Ed turned from his computer and told me that I could conquer mountains, that I could conquer the world. That ten years from now the likes of Donald Trump and Queen Elizabeth will be asking for my audience. And if only he had someone telling him twenty, thirty years ago what he was telling me now...
He said that two years ago his wife divorced him, and he gave her everything. Fourteen million dollars worth, coming from six patents to his name and four PhDs, and he gave it all to her. He told me that he does not regret it a bit, and that he knew that I would do the same. He could see it in my eyes and could tell by my face. I did not respond, but I think I knew my answer. After they divorced, he started having strokes. Now he has cancer, he said, and next week at the doctor he will find out whether he lives or dies.

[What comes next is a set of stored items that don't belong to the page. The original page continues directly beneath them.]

-- ==== Sys2Proof/Laws/Flags.lean ====
section
/-! SUPPORT. What the operand widths and the adder compute, as statements about numbers. -/

namespace Sys2Proof.Machine

/-! ### Widths -/

theorem trunc_toNat (w : Width) (v : Word) : (w.trunc v).toNat = v.toNat % 2 ^ w.bits := by
  cases w with
  | word => exact (Nat.mod_eq_of_lt v.isLt).symm
  | byte =>
    show (v &&& 0x00FF#16).toNat = v.toNat % 2 ^ 8
    rw [BitVec.toNat_and]
    exact Nat.and_two_pow_sub_one_eq_mod v.toNat 8

/-- A truncated value is an n-bit value. -/
theorem trunc_lt (w : Width) (v : Word) : (w.trunc v).toNat < 2 ^ w.bits := by
  rw [trunc_toNat]
  exact Nat.mod_lt _ (by positivity)

theorem bits_le (w : Width) : 2 ^ w.bits ≤ 65536 := by cases w <;> decide

/-- Truncating an n-bit value changes nothing. -/
theorem trunc_of_lt (w : Width) (v : Word) (h : v.toNat < 2 ^ w.bits) : w.trunc v = v := by
  apply BitVec.eq_of_toNat_eq
  rw [trunc_toNat, Nat.mod_eq_of_lt h]

/-- The MSB of an n-bit value says whether it is at least 2^(n-1). -/
theorem msb_eq (w : Width) (v : Word) (h : v.toNat < 2 ^ w.bits) :
    w.msb v = decide (2 ^ (w.bits - 1) ≤ v.toNat) := by
  have bit : ∀ k, v.getLsbD k = decide (v.toNat / 2 ^ k % 2 = 1) := fun k => by
    rw [BitVec.getLsbD, Nat.testBit_eq_decide_div_mod_eq]
  cases w with
  | word =>
    have : v.toNat < 65536 := h
    show v.getLsbD 15 = decide (32768 ≤ v.toNat)
    rw [bit, decide_eq_decide]
    omega
  | byte =>
    have : v.toNat < 256 := h
    show v.getLsbD 7 = decide (128 ≤ v.toNat)
    rw [bit, decide_eq_decide]
    omega

/-- The complement of an n-bit value. -/
theorem complement_toNat (w : Width) (v : Word) (h : v.toNat < 2 ^ w.bits) :
    (w.complement v).toNat = 2 ^ w.bits - 1 - v.toNat := by
  unfold Width.complement
  rw [trunc_toNat, BitVec.toNat_not]
  cases w with
  | word => have : v.toNat < 65536 := h; simp only [Width.bits]; omega
  | byte => have : v.toNat < 256 := h; simp only [Width.bits]; omega

/-- A signed n-bit value as a number. -/
theorem signedValue_eq (w : Width) (v : Word) (h : v.toNat < 2 ^ w.bits) :
    signedValue w v =
      if 2 ^ (w.bits - 1) ≤ v.toNat then (v.toNat : Int) - 2 ^ w.bits else v.toNat := by
  unfold signedValue
  rw [msb_eq w v h]
  simp only [decide_eq_true_eq]

/-! ### The adder (R121) -/

/-- The result of the adder, modulo 2^n. -/
theorem addC_toNat (w : Width) (a b : Word) (c : Bool) :
    (addC w a b c).1.toNat = (a.toNat + b.toNat + c.toNat) % 2 ^ w.bits := by
  show (BitVec.ofNat 16 _).toNat = _
  rw [BitVec.toNat_ofNat]
  exact Nat.mod_eq_of_lt
    (Nat.lt_of_lt_of_le (Nat.mod_lt _ (by positivity)) (bits_le w))

/-- The overflow flag of the adder says that the signed sum does not fit. -/
theorem addC_overflow (w : Width) (a b : Word) (c : Bool) (ha : a.toNat < 2 ^ w.bits)
    (hb : b.toNat < 2 ^ w.bits) :
    (addC w a b c).2.v =
      signedOverflow w (signedValue w a + signedValue w b + (c.toNat : Int)) := by
  have hr := addC_toNat w a b c
  have hlt : (addC w a b c).1.toNat < 2 ^ w.bits := by rw [hr]; exact Nat.mod_lt _ (by positivity)
  have hv : (addC w a b c).2.v =
      ((w.msb a == w.msb b) && (w.msb (addC w a b c).1 != w.msb a)) := rfl
  rw [hv, msb_eq w a ha, msb_eq w b hb, msb_eq w _ hlt, hr, signedOverflow, signedValue_eq w a ha,
    signedValue_eq w b hb]
  have hc : c.toNat ≤ 1 := by cases c <;> decide
  generalize c.toNat = k at hc
  cases w with
  | word =>
    have ha' : a.toNat < 65536 := ha
    have hb' : b.toNat < 65536 := hb
    simp only [Width.bits, Nat.reduceSub, Nat.reducePow, Int.reducePow, Int.reduceNeg]
    by_cases h1 : 32768 ≤ a.toNat <;> by_cases h2 : 32768 ≤ b.toNat <;>
      by_cases h3 : 32768 ≤ (a.toNat + b.toNat + k) % 65536 <;>
      simp [h1, h2, h3] <;> omega
  | byte =>
    have ha' : a.toNat < 256 := ha
    have hb' : b.toNat < 256 := hb
    simp only [Width.bits, Nat.reduceSub, Nat.reducePow, Int.reducePow, Int.reduceNeg]
    by_cases h1 : 128 ≤ a.toNat <;> by_cases h2 : 128 ≤ b.toNat <;>
      by_cases h3 : 128 ≤ (a.toNat + b.toNat + k) % 256 <;>
      simp [h1, h2, h3] <;> omega

/-- The signed value of a complement is one less than the negation. -/
theorem signedValue_complement (w : Width) (a : Word) (h : a.toNat < 2 ^ w.bits) :
    signedValue w (w.complement a) = -signedValue w a - 1 := by
  have hc := complement_toNat w a h
  have hlt : (w.complement a).toNat < 2 ^ w.bits := by rw [hc]; omega
  rw [signedValue_eq w _ hlt, signedValue_eq w a h, hc]
  cases w with
  | word =>
    have h' : a.toNat < 65536 := h
    simp only [Width.bits, Nat.reduceSub, Nat.reducePow, Int.reducePow]
    split_ifs <;> omega
  | byte =>
    have h' : a.toNat < 256 := h
    simp only [Width.bits, Nat.reduceSub, Nat.reducePow, Int.reducePow]
    split_ifs <;> omega

/-! ### Operands are n-bit values -/

theorem valueAt_lt (w : Width) (a : Word) (s : State) : (s.valueAt w a).toNat < 2 ^ w.bits := by
  cases w with
  | word => exact (s.valueAt .word a).isLt
  | byte =>
    show ((s.byteAt a).setWidth 16).toNat < 256
    rw [BitVec.toNat_setWidth]
    have := (s.byteAt a).isLt
    omega

theorem srcValue_lt (w : Width) (src : Src) (s : State) :
    (srcValue w src s).toNat < 2 ^ w.bits := by
  cases src <;> first | exact trunc_lt _ _ | exact valueAt_lt _ _ _

theorem placeValue_lt (w : Width) (loc : Loc) (s : State) :
    (loc.value w s).toNat < 2 ^ w.bits := by
  cases loc with
  | reg r => exact trunc_lt _ _
  | mem a => exact valueAt_lt _ _ _

theorem dstValue_lt (w : Width) (src : Src) (dst : Dst) (s : State) :
    (dstValue w src dst s).toNat < 2 ^ w.bits := placeValue_lt _ _ _

end Sys2Proof.Machine
end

It is a flattening sense to feel the world change around you and tell you that you may no longer live as the person you had been. That you have to somehow relearn yourself to fit the contorted shape that those around you are giving. The way that you breathe your air is made obsolete, and every word you use it for is elegiac. I left thinking about that next mountain, and supposing it to be unclimbable. Caged as a man who is told that he now lives only in anecdotes and stories, because your whole being, your breathing body's thoughts, have a status that is not situated anywhere else now but within those tellings. A sudden past, since their location no longer exists for you to live in, and since the present one demands of you a new way to walk. What is a person's location, then, when they walk through days though they know nothing of the path of their upward steps.